# Exploring OGSL.ca/bio/ data using `robis` and `obistools`

Two packages maintained by the programmers at OBIS, `robis` allows users to access the contents of the OBIS database, and `obistools` provides some QA/QC checks for data held on your local machine.

In [None]:
# obistools is a github-only install
library(devtools)
# QC helper tools
devtools::install_github('iobis/obistools')
# Access and visualization of OBIS-held data
devtools::install_github('iobis/robis')

In [None]:
# Get your source file(s) from ogsl.ca/bio/ and put them into a data frame
library(tidyverse)

# use latin1 as the locale so that it handles accents correctly.
data <- read_csv('~/Downloads/data_20200119-1640_fd181d2d/export.csv', local = locale(encoding = "latin1"))

In [None]:
# Begin to explore it

# print a summary of the dataframe
data

In [None]:
# print the column names of the dataframe
names(data)

In [None]:
# explore the contents of individual column names to help classification.
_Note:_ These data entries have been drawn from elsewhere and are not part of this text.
/-- R33 and Table 1.8: with Dweten ready, an FD_GO for a slot that holds no stream, or for a port whose stream is still
running, starts nothing and counts in FD_REJECT, which saturates (model's choice); not ready, it changes nothing. -/
def Obligations.RejectedFeedStartsCount : Prop :=
  ∀ (f slot : Fin 8) (s : State),
    (s.pins.ready = false → exec (.fdGo f slot) s = .next s) ∧
    (s.pins.ready = true → (s.feeder f.val).stream.isSome = true ∨
        (s.bank.feedSlot (f.val * 8 + slot.val)).valid = false →
      Completes (.fdGo f slot) s fun t => (t.feeder f.val).stream = (s.feeder f.val).stream ∧
        (t.feeder f.val).reject = (if (s.feeder f.val).reject < 0xFFFFFFFF then (s.feeder f.val).reject + 1 else 0xFFFFFFFF) ∧
        ∀ g, g ≠ f.val → t.feeder g = s.feeder g)

/-- R30: a notification goes to the port of a settled entry and to both ports of a flapping one. Without an entry it is not
sent, NTF_DROP counts, and a log record of cause 0x43 is written where the log has room for it. -/
def Obligations.NotificationsFollowTheAffinity : Prop :=
  ∀ (s t : State) (kind sid ten : Nat) (body : List Nat), t = s.notify kind sid ten body →
    (∀ e, Tab.find? s.aff sid = some e → e.flap = false →
      (t.port e.port).lane = (s.port e.port).lane ++ [ntfBeat kind sid ten body] ∧
      ∀ p, p ≠ e.port → t.port p = s.port p) ∧
    (∀ e, Tab.find? s.aff sid = some e → e.flap = true → e.alt ≠ e.port →
      (t.port e.port).lane = (s.port e.port).lane ++ [ntfBeat kind sid ten body] ∧
      (t.port e.alt).lane = (s.port e.alt).lane ++ [ntfBeat kind sid ten body] ∧
      ∀ p, p ≠ e.port → p ≠ e.alt → t.port p = s.port p) ∧
    (Tab.find? s.aff sid = none → t.ports = s.ports ∧
      (Tab.num s.cnt.global 8 + 1 < 2 ^ 48 → Tab.num t.cnt.global 8 = Tab.num s.cnt.global 8 + 1) ∧
      (Tab.find? s.trace.rate 0 = none → 512 ≤ s.ringFree 1 → s.bufferBytes + 64 ≤ 65536 →
        ∃ r, t.trace.buffer.getLast? = some r ∧ r.ring = 1 ∧ r.kind = 0x12 ∧ (r.body.drop 8).take 2 = [0x43, 0]))

/-! ## Addresses -/

/-- R53: the member index is A[8+k-1:8] XOR A[20+k-1:20], the leaf is that member, and the leaf-local address keeps A[7:0]
and drops the k interleave bits; for k = 0 the index is 0 and the address A itself. For every legal k the map loses nothing:
the quire-relative address comes back from the index and the leaf-local address. -/
def Obligations.AddressesMapToLeaves : Prop :=
  ∀ a base k L : Nat,
    memberIndex a k < 2 ^ k ∧
    (∀ j, j < k → (memberIndex a k).testBit j = (a.testBit (8 + j) ^^ a.testBit (20 + j))) ∧
    leafOf a base k L = member base k (memberIndex a k) L ∧
    (∀ j, j < 8 → (leafLocal a k).testBit j = a.testBit j) ∧
    (∀ j, (leafLocal a k).testBit (8 + j) = a.testBit (8 + k + j)) ∧
    memberIndex a 0 = 0 ∧ leafLocal a 0 = a ∧
    (k ≤ 10 → quireRel (leafLocal a k) (memberIndex a k) k = a)

/-! ## The stack ingress arbiter -/

/-- The arbiter of a stack: a grant goes to the one admissible candidate that Lake lets pass, and one with data waits for its
lanes, while a read is admitted at once (R172-R174, R177, R279); where a part has moved its last piece, or is the only one
with a piece left and moves it, its grant completes and a request whose data is its own is answered OK (R174, R179); a hold
of LAKE_HOLD ends with RETRY (R280); every entry's urgency level is brought up to the stack's time (R95, R170); no held time
falls more than 2^30 behind its counter (R169). -/
def Obligations.ArbiterEventsComplete : Prop :=
  (∀ (k : Fin 16) (s : State) (c : Cand), s.partsAt k.val (fun g => g == .ready) = [c] →
    (∀ x ∈ s.parts, x.2.stack = k.val → ∀ since, x.2.stage ≠ .lakeHeld since) → s.stackRetries k.val = false →
    s.eligible k.val c = true → s.admissible k.val c = true → (s.arb k.val).rankPin = none → (s.arb k.val).waitPin = none →
    s.lakeCheck k.val c.2.1 c.2.2 = .pass →
    (c.2.2.op = 1 ∨ c.2.2.op = 2 ∨ c.2.2.op = 3 ∨ c.2.2.op = 4) → 0 < lanePieces c.2.1 c.2.2 →
    Completes (.partGrant k) s fun t =>
      ((s.arb k.val).count + 1 ≠ s.setting 0x2605 k.val → (t.arb k.val).count = (s.arb k.val).count + 1) ∧
      t.part? c.1 = some { c.2.1 with stage := .granted, since := s.clk.ticks, left := lanePieces c.2.1 c.2.2 }) ∧
  (∀ (k : Fin 16) (s : State) (c : Cand), s.partsAt k.val (fun g => g == .ready) = [c] →
    (∀ x ∈ s.parts, x.2.stack = k.val → ∀ since, x.2.stage ≠ .lakeHeld since) → s.stackRetries k.val = false →
    s.eligible k.val c = true → s.admissible k.val c = true → (s.arb k.val).rankPin = none → (s.arb k.val).waitPin = none →
    s.lakeCheck k.val c.2.1 c.2.2 = .pass → c.2.2.op = 0 →
    Completes (.partGrant k) s fun t => ∃ y, t.part? c.1 = some y ∧ y.stage = .admitted) ∧
  (∀ (k : Fin 16) (s : State) (key : Nat) (rest : List Nat) (p : Part) (r : Req),
    ((s.arb k.val).moved = key :: rest ∨ ((s.arb k.val).moved = [] ∧ s.moving k.val = [(key, p, r)] ∧ p.left = 1)) →
    s.part? key = some p → s.req? p.req = some r → r.answered = true → r.phase = .live → s.lake.gathers = [] →
    (r.op = 1 ∨ r.op = 2 ∨ r.op = 3 ∨ r.op = 4) → s.doorbellOf r = none →
    Completes (.grantComplete k) s fun t => ∃ u, t.req? p.req = some u ∧ u.phase = .done ∧ u.status = 0) ∧
  (∀ (k : Fin 16) (s : State) (c : Cand), s.partsAt k.val (s.holdOver k.val) = [c] → s.part? c.1 = some c.2.1 →
    s.req? c.2.1.req = some c.2.2 → c.2.2.answered = true → c.2.2.phase = .live →
    Completes (.lakeHoldTimeout k) s fun t => ∃ r, t.req? c.2.1.req = some r ∧ r.phase = .done ∧ r.status = 5) ∧
  (∀ (k : Fin 16) (s : State), Completes (.urgencyCrossing k) s fun t =>
    ∀ leaf e, leaf / 64 = k.val → e ∈ (t.leaf leaf).queue → e.urg = s.urgOf (s.sck k.val).stc e) ∧
  (∀ (k : Fin 16) (s : State), Completes (.deadlineSweep k) s fun t =>
    (∀ leaf, leaf / 64 ≠ k.val → t.leaf leaf = s.leaf leaf) ∧
    (∀ leaf e, leaf / 64 = k.val → e ∈ (t.leaf leaf).queue → diff32 (s.sck k.val).stc e.deadline ≤ 2 ^ 30 ∧
      diff32 (s.sck k.val).stc e.u1t ≤ 2 ^ 30 ∧ diff32 (s.sck k.val).stc e.u2t ≤ 2 ^ 30) ∧
    ∀ id r, t.req? id = some r → r.stack = k.val → -(2 ^ 30) ≤ s.ahead r.arrival)

/-! ## Leaves -/

/-- A leaf's slots: a run takes its entry from the queue, holds the data bus for its bursts and moves its data (R91, R92);
the row picker opens the row of its candidate, or closes the bank's other row first, and notes the leaf that won (R93, R95);
a row idle for 256 ns closes (R90); the direction turns (R98); a 64-QCLK window that is over gives way to the next, with its
debt, its cap level and the slots of runs across its start (R100-R104). Behind a run a zero-fill may queue its next run, and
Lake reads for which no entry was free. -/
def Obligations.LeafEventsComplete : Prop :=
  (∀ (l : Fin 1024) (s : State) (e : Entry), s.leafRuns l.val = true → s.escReady l.val = false →
    firstEntry columnBefore ((s.leaf l.val).queue.filter (s.columnOk l.val (s.leaf l.val))) = some e →
    Completes (.columnRun l) s fun t => ∃ u : State, t = (u.feedZero l.val).askAccu ∧
      (u.leaf l.val).queue = (s.leaf l.val).queue.filter (fun x => x.id != e.id) ∧
      (u.leaf l.val).busFree = s.now12 + e.nb * s.qPeriod (stackOf l.val) ∧
      if e.wr then t.mem = (s.storeRun l.val e.la e.words e.raw).mem ∧ t.chk = (s.storeRun l.val e.la e.words e.raw).chk
      else t.mem = s.mem ∧ t.chk = s.chk ∧
        (u.leaf l.val).inflight = (s.leaf l.val).inflight ++ [{ e with raw := s.takeRun l.val e.la e.nb, at_ := s.now }]) ∧
  (∀ (c : Fin 512) (s s1 : State) (x : RowCand) (rest : List RowCand) (leaf cls : Nat) (e : Entry),
    s1 = (s.claims (2 * c.val)).claims (2 * c.val + 1) → s1.classOne c.val = false → s1.chanCands c.val = x :: rest →
    rest.foldl (fun u v => if rowBefore (s1.chan c.val).rowLast v u then v else u) x = (leaf, e, cls) →
    ((s1.leaf leaf).bank e.bank).openRow = none →
    Completes (.rowCommand c) s fun t => ((t.leaf leaf).bank e.bank).openRow = some e.row ∧
      ((t.leaf leaf).bank e.bank).tAct = s.now12 ∧
      t.chans = (s1.setChan c.val { s1.chan c.val with rowLast := some (leaf % 2) }).chans) ∧
  (∀ (c : Fin 512) (s s1 : State) (x : RowCand) (rest : List RowCand) (leaf cls : Nat) (e : Entry),
    s1 = (s.claims (2 * c.val)).claims (2 * c.val + 1) → s1.classOne c.val = false → s1.chanCands c.val = x :: rest →
    rest.foldl (fun u v => if rowBefore (s1.chan c.val).rowLast v u then v else u) x = (leaf, e, cls) →
    ((s1.leaf leaf).bank e.bank).openRow.isSome = true →
    Completes (.rowCommand c) s fun t => t.leaves = (s1.setLeaf leaf ((s1.leaf leaf).setBank e.bank
      { (s1.leaf leaf).bank e.bank with openRow := none, tPre := s1.now12 })).leaves ∧
      t.chans = (s1.setChan c.val { s1.chan c.val with rowLast := some (leaf % 2) }).chans) ∧
  (∀ (l : Fin 1024) (s : State) (i : Nat) (b : Bank), s.classOne (channelOf l.val) = false →
    s.chanCands (channelOf l.val) = [] → s.idleRow l.val = some (i, b) →
    ((s.idleRow (if l.val % 2 = 0 then l.val + 1 else l.val - 1)).isSome = true →
      (s.chan (channelOf l.val)).rowLast.getD 1 ≠ l.val % 2) →
    Completes (.idleClose l) s fun t => t.leaves = (s.setLeaf l.val ((s.leaf l.val).setBank i
      { (s.leaf l.val).bank i with openRow := none, tPre := s.now12 })).leaves ∧
      t.chans = (s.setChan (channelOf l.val) { s.chan (channelOf l.val) with rowLast := some (l.val % 2) }).chans) ∧
  (∀ (l : Fin 1024) (s : State), s.turns l.val = true → (s.leaf l.val).busFree ≤ s.now12 →
    (s.leaf l.val).turned = false →
    exec (.directionTurn l) s = .next (s.setLeaf l.val { s.leaf l.val with
      writing := !(s.leaf l.val).writing, written := 0, turned := true })) ∧
  (∀ (k : Fin 16) (s : State) (n : Nat), n = (s.now12 - (s.arb k.val).winAt) / (64 * s.qPeriod k.val) → n ≠ 0 →
    Completes (.budgetWindow k) s fun t =>
    t.arbs = (s.setArb k.val { s.arb k.val with
      acts := 0, debt := (if n = 1 then (s.arb k.val).acts - s.actBudget k.val else 0),
      cap := max (s.heatOf k.val).lt (s.pow k.val).lp,
      winAt := (s.arb k.val).winAt + n * (64 * s.qPeriod k.val) }).arbs ∧
    (∀ leaf, leaf / 64 = k.val → (t.leaf leaf).slots = (if n = 1 then (s.leaf leaf).slotsNext else 0) ∧
      (t.leaf leaf).slotsNext = 0) ∧
    ∀ leaf, leaf / 64 ≠ k.val → t.leaf leaf = s.leaf leaf)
unique(data$"Institution propriétaire")

In [None]:
# From exploring this data downloaded via ogsl.ca/bio, 
# The occurrence data from the portal appears to be completely DwC-mappable and ready for OBIS ingestion.
# as Occurrence or Occurrence + MoF

"""
 Date  + Format             ->  map timezone + format to create ISO-8601 as datecollected
 Emplacement                -> locality ? Basis of higherGeography? [Emplacement]
 Longitude / Latitude       -> decimalLongitude, decimalLatitude, footprintWKT, geodeticDatum
 Taxon                      -> vernacularName
 Nom latin                  -> scientificName
 Nombre d'individus         -> individualCount
 Poids                      -> dynamicProperties{weightInGrams:[Poids].toGrams()} 
                                    and/or MeasurementOrFact entry w/ weight(s)
 Présence                   -> occurrenceStatus = present  /  absent
 Biomasse                   ->      if mass in percentage : organismQuantity: [Biomasse] w/ organismQuantityType %biomass
                                    else if by total mass:  dynamicProperties{weightInGrams:[Biomasse]}          
                                    else: MeasurementOrFact entry w/ individuals + weight(s)  
 
 Densité                    ->  != individualCount  , perhaps dynamicProperties{density:[Densité]}
 Couverture                 ->  ? 
 


 Méthode d'échantillonnage  -> BasisOfRecord map{ Visuel, (Chalut, Trappe à anguilles + other fishing methods) -> HumanObservation, 
                                   ?? -> LivingSpecimen, 
                                   ?? -> MachineObservation }
 Provenance                 -> establishmentMeans map{ Exotique Envahissante -> invasive,
                                                       Exotique Naturalisée  -> naturalized,
                                                                             -> introduced,
                                                                             -> managed,}
 Collection                  -> Title? DatasetName?
 Institution propriétaire    -> institutionCode
"""

In [None]:
# What sort of metadata do we have about the collection?
# What is the format of the data in the ogsl.ca system? Is there an even more direct mapping?